Storing carbon as unprocessed starch is not more efficient than processing it into ATP for immediate cellular use, because ATP is the energy currency for cellular functions, while starch is for long-term energy and carbon storage. ATP is inherently unstable and rapidly used, whereas starch is a stable, insoluble molecule that can be broken down later for energy. Therefore, plants convert excess carbon into starch to store it, then convert it back to sugars and ATP when energy is needed.

How far you should mainline up to depends on your light penetration, and if you side supplement, without getting into too many details, you have at most 2-3 layers of leaf before the red and blue parts of the spectral composition are completely absorbed, after which buds will become larf from too much green and not enough R&B. Even a leaf with low photosynthetic efficiency can still perform efficient cellular respiration. Leaves have specialized structures, like stomata, that allow for efficient gas movement regardless of the leaf's photosynthetic capacity. In plants, fan leaves are crucial for both photosynthesis and cellular respiration, the processes that provide the ATP (adenosine triphosphate) needed for growth and other cellular functions. Photosynthesis in chloroplasts produces ATP and NADPH, which are used in the Calvin cycle to produce sugars. These sugars are then broken down through cellular respiration in mitochondria, generating more ATP, along with carbon dioxide and water.

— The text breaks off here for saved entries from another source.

/-- R107: timing does not depend on the data. Two blocks that differ only in the byte in flight, the pin's level and the
bytes of the commands to come agree in every cycle on everything but the byte and the level. -/
def Obligations.TimingIsIndependentOfTheData : Prop :=
  ∀ (s t : State) (k : Nat), SameTiming s t → SameTiming (s.stateAt k) (t.stateAt k)

/-- R22, R23, U3: while idle nothing depends on `TXD` and `CYC`: whatever they hold, every later cycle has the same
outputs and the same pad. -/
def Obligations.IdleTxdAndCycAreUnread : Prop :=
  ∀ (s : State) (x : Byte) (y k : Nat), s.slot = .idle →
    (({ s with txd := x, cyc := y } : State).stateAt k).outputs (s.inputAt k) =
      (s.stateAt k).outputs (s.inputAt k) ∧
    (({ s with txd := x, cyc := y } : State).stateAt k).pad = (s.stateAt k).pad

/-- R45: the level register is hidden while `PIN_DIR = 0`: the pad is `Z` until INIT makes it HIGH, and so never shows a
level written before, nor `PIN_LEVEL_RESET`, whatever the host does from reset on. -/
def Obligations.PadNeverShowsTheResetLevel : Prop :=
  (∀ s t : State, s.inReset = false → s.pinDir = false → step s = .next t →
    s.pad = .z ∧ (t.pad = .z ∨ (t.pad = .high ∧ ∃ x, s.accepts = some (.init x)))) ∧
  (∀ (c : Config) (v : Bool) (l : List Inputs) (n k : Nat),
    ((State.fromReset { c with pinLevelReset := v } l n).stateAt k).pad = ((State.fromReset c l n).stateAt k).pad)

/-- R110: the falling edge ends the cycle of acceptance, within one bit period of the call; on a driven line in a state
that meets the invariant it falls from HIGH. -/
def Obligations.StartEdgeEndsTheAcceptanceCycle : Prop :=
  ∀ (s t : State) (op : TxOp) (b : Byte), 2 ≤ s.cfg.n → s.StartsFrame op b → step s = .next t →
    t.pinLevel = false ∧ t.busy = true ∧ 1 < s.cfg.n ∧
    (s.Inv → s.pinDir = true → s.pad = .high ∧ t.pad = .low)

/-- R111: in a frame that is over at cycle `K` the stop slot takes at least the `N` cycles before `K`, the line is HIGH
in them and in the idle cycle `K`, at least `N + 1` cycles, and a command of the TX class waiting at `K` ends that; in an
unstalled frame the stop slot is exactly the `N` cycles before, so that the line is HIGH exactly `N + 1` cycles. -/
def Obligations.GapBetweenFrames : Prop :=
  ∀ (s : State) (op : TxOp) (b : Byte) (K : Nat), 2 ≤ s.cfg.n → s.StartsFrame op b → 1 ≤ K → s.ResetFree (K + 1) →
    (∀ j, 1 ≤ j → j < K → (s.stateAt j).busy = true) → (s.stateAt K).busy = false →
    (s.cfg.n < K ∧ ∀ c, K - s.cfg.n ≤ c → c < K → (s.stateAt c).slot = .stop ∧ (s.stateAt c).pinLevel = true) ∧
    (s.stateAt K).slot = .idle ∧ (s.stateAt K).pinLevel = true ∧
    (∀ op' b', (s.stateAt K).StartsFrame op' b' → (s.stateAt (K + 1)).pinLevel = false) ∧
    (s.StallFree K → K = 10 * s.cfg.n + 1 ∧ (s.stateAt (K - s.cfg.n - 1)).slot = .data 7 ∧
      (s.stateAt (K - s.cfg.n - 1)).pinLevel = b.getLsbD 7)

/-- R176, R179, R180: two frames of one run are accepted at least `10 * N + 1` cycles apart, plus one for each stalled
cycle between, so that the second is accepted after the first is over, stalled or not. -/
def Obligations.FramesNeverOverlap : Prop :=
  ∀ (s : State) (op op' : TxOp) (b b' : Byte) (k : Nat), 2 ≤ s.cfg.n → s.StartsFrame op b → 1 ≤ k → s.ResetFree k →
    (s.stateAt k).StartsFrame op' b' → 10 * s.cfg.n + s.stallCount k + 1 ≤ k

/-- R174: a command held through an unstalled frame is accepted in the first idle cycle, `10 * N + 1` cycles after the
frame's own command, and in none before. -/
def Obligations.HeldCommandWaitsForTheFrame : Prop :=
  ∀ (s : State) (op : TxOp) (b : Byte) (w : CommandWord), 2 ≤ s.cfg.n → s.StartsFrame op b →
    s.ResetFree (10 * s.cfg.n + 2) → s.StallFree (10 * s.cfg.n + 1) →
    (∀ j, 1 ≤ j → j ≤ 10 * s.cfg.n + 1 → (s.inputAt j).cmdValid = true ∧ (s.inputAt j).cmd = w) →
    (∀ j, 1 ≤ j → j ≤ 10 * s.cfg.n → (s.stateAt j).accepts = none) ∧
    (s.stateAt (10 * s.cfg.n + 1)).accepts = some (decodeCommand w)

/-- R114: a frame accepted before INIT runs like any other, in everything but the direction, and the pad is `Z`
throughout. -/
def Obligations.FrameBeforeInitIsNotDriven : Prop :=
  ∀ (s : State) (op : TxOp) (b : Byte) (k : Nat), s.StartsFrame op b → s.pinDir = false → s.ResetFree k →
    (∀ j, 1 ≤ j → j < k → (s.stateAt j).busy = true) →
    (s.stateAt k).pad = .z ∧
    ({ s with pinDir := true } : State).stateAt k = { s.stateAt k with pinDir := true }

/-- R147, R173, R175: while `irq` and `IE` stay 1 the frame does not move and no command is accepted; in the first cycle
without a stall it goes on from the same slot and the same count. -/
def Obligations.StalledFrameWaitsForEver : Prop :=
  (∀ (s : State) (k : Nat), s.busy = true → s.ie = true →
    (∀ j < k, (s.inputAt j).rst = false ∧ (s.inputAt j).irq = true ∧
      ((s.inputAt j).ieWe = true → (s.inputAt j).ieD = true)) →
    s.stateAt k = { s with inputs := s.inputs.drop k, cycle := s.cycle + k } ∧
    (∀ j < k, (s.stateAt j).accepts = none)) ∧
  (∀ (s : State) (k : Nat), (∀ j < k, (s.stateAt j).inReset = false ∧ (s.stateAt j).stalled = true) →
    (s.stateAt k).slot = s.slot ∧ (s.stateAt k).cyc = s.cyc ∧ (s.stateAt k).txd = s.txd ∧
    (s.stateAt k).guardAct = s.guardAct ∧ (s.stateAt k).guardEn = s.guardEn ∧
    (s.stateAt k).pinLevel = s.pinLevel ∧ (s.stateAt k).pinDir = s.pinDir)

/-! ## Encodings -/

/-- Every instruction, with every operand and every ignored bit, is what its word decodes to. That an instruction keeps the
bits its command ignores is the model's choice (log 14, DESIGN CHOICE); the spec allows dropping them (R72). -/
def Obligations.DecodeOfEncodeIsTheInstruction : Prop :=
  ∀ i : Instr, decode (encode i) = i

/-- Every word has one instruction, and no bit of the word is dropped. That ignored bits are kept too is the model's choice
(log 14, DESIGN CHOICE): R72 ignores them and R81 encodes them as 0, so a decoder that drops them is allowed. -/
def Obligations.EncodeOfDecodeIsTheWord : Prop :=
  ∀ e : Encoded, encode (decode e) = e

/-- R81: `INIT` is 0x100, `TX b` is 0x200 | b, `TX_GUARDED b` 0x300 | b, `TX_AUTO b` 0x400 | b, `SET_GUARD v`
0x500 | v. -/
def Obligations.CommandsHaveTheirListedWords : Prop :=
  encode (.init 0) = .command 0x100 ∧
  (∀ b : Byte, encode (.tx b) = .command (0x200 ||| b.setWidth 11) ∧
    encode (.txGuarded b) = .command (0x300 ||| b.setWidth 11) ∧
    encode (.txAuto b) = .command (0x400 ||| b.setWidth 11)) ∧
  (∀ v : Bool, encode (.setGuard v 0) = .command (0x500 ||| (BitVec.ofBool v).setWidth 11))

This ATP fuels various cellular activities, including protein synthesis, transport, and other metabolic processes. You can live weeks without food. Days without water. Minutes without oxygen. 16 seconds without ATP. I always enjoy stating that because prior to me reading it, I had no idea what it even was, yet it is top of the food chain for everything. In its purest form, it is the currency of life. Energy. ATP comes before nutrients, before oxygen, and before carbon. While all are essential, ATP is arguably the most fundamental for plant growth as it acts as the primary energy currency for cellular processes. Nutrients, oxygen, and carbon are all necessary for photosynthesis and other metabolic processes, but they require ATP for the energy to be converted into usable forms, like sugars for growth. In essence, ATP is the energy that drives the entire process.